◆ **THE PROBLEM**: Set out exactly, line by line, the stretch of data below that begins at the line containing "of R203. -/" and ends at the line containing "(List.range 8).all (fun", with both ends kept.

============================================================

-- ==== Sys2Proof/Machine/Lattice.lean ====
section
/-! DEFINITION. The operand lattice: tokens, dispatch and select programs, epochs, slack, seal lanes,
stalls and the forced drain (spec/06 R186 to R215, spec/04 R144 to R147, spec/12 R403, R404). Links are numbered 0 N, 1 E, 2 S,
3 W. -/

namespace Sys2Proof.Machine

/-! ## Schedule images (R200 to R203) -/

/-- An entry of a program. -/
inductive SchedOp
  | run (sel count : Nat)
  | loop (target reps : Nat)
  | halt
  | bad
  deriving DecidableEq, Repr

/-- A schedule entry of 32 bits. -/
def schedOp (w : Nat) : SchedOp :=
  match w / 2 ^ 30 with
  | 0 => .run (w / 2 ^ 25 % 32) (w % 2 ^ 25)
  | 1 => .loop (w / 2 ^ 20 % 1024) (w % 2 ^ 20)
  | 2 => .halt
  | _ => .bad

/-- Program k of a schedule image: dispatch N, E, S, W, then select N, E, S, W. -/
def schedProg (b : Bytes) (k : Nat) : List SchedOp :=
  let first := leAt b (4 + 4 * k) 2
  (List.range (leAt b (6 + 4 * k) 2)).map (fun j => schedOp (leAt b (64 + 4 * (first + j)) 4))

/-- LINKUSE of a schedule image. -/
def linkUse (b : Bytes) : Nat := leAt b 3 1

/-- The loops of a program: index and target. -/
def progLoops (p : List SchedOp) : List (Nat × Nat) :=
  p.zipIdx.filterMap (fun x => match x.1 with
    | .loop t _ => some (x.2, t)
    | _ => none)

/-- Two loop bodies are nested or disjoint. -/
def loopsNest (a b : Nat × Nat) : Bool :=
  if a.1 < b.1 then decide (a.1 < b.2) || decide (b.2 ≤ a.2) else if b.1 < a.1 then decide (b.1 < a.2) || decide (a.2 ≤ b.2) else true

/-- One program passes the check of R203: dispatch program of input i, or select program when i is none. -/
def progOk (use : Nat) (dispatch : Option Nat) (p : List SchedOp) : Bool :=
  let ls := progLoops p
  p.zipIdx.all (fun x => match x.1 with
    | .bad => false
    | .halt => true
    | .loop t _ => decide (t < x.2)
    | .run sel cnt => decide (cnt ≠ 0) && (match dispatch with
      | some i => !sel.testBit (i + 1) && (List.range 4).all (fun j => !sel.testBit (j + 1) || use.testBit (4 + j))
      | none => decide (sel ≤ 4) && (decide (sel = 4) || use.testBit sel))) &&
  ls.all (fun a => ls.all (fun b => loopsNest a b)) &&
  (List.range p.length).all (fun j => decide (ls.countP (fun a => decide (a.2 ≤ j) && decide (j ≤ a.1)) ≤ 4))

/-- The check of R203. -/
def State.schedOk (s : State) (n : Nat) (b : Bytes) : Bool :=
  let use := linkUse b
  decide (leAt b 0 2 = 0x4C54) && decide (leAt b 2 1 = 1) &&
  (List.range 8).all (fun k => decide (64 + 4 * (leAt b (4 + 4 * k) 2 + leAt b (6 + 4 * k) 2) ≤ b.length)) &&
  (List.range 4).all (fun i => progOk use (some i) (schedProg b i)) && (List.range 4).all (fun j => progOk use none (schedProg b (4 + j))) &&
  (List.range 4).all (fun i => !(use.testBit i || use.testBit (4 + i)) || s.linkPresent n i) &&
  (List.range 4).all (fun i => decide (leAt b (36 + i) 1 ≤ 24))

============================================================

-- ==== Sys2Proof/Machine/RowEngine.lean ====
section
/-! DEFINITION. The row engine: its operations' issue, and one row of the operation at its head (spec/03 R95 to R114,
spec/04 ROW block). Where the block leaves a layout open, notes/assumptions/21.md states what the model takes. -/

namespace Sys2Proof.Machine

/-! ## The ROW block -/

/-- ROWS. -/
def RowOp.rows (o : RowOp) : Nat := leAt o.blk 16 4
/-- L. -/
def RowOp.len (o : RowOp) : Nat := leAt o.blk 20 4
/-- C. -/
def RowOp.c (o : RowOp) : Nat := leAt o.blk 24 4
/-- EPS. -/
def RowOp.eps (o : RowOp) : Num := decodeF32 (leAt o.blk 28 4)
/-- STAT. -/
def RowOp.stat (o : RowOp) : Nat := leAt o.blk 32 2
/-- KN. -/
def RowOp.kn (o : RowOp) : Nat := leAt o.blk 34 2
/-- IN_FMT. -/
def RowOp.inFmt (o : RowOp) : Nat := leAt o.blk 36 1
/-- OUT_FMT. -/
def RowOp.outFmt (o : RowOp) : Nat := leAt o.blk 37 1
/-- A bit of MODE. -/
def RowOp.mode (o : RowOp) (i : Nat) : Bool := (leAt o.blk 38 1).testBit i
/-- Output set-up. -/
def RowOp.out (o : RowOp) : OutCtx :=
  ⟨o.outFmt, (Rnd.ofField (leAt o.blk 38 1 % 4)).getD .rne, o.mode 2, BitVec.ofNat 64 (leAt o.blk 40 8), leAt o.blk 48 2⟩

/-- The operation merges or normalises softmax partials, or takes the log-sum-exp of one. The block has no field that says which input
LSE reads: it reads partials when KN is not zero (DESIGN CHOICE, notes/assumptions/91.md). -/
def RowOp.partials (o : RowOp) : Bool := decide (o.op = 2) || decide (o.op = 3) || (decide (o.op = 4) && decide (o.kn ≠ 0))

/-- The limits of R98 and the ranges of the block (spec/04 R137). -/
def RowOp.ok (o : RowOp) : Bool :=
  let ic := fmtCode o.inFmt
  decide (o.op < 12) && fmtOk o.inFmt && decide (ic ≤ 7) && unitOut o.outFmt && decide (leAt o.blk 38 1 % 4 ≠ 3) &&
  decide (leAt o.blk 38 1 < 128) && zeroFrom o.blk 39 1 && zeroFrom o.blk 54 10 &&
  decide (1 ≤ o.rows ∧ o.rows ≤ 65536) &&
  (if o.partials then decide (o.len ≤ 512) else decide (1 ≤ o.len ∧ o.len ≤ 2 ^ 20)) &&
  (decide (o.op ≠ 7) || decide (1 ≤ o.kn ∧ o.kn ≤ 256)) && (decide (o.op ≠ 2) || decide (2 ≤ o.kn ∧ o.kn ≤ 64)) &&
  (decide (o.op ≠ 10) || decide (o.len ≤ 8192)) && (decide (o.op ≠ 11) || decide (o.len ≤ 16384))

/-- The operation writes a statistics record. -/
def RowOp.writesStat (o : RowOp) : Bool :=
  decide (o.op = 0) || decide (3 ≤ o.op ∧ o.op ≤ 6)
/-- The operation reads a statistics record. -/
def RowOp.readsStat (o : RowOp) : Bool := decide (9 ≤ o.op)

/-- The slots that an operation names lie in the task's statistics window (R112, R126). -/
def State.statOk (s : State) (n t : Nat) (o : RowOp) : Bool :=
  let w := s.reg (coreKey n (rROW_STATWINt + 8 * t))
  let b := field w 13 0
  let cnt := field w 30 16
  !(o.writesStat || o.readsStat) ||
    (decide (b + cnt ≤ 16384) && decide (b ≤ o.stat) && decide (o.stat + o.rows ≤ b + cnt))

============================================================

◆ **SOLUTION TO THE EXERCISE**:
/-- The check of R203. -/
def State.schedOk (s : State) (n : Nat) (b : Bytes) : Bool :=
  let use := linkUse b
  decide (leAt b 0 2 = 0x4C54) && decide (leAt b 2 1 = 1) &&
  (List.range 8).all (fun k => decide (64 + 4 * (leAt b (4 + 4 * k) 2 + leAt b (6 + 4 * k) 2) ≤ b.length)) &&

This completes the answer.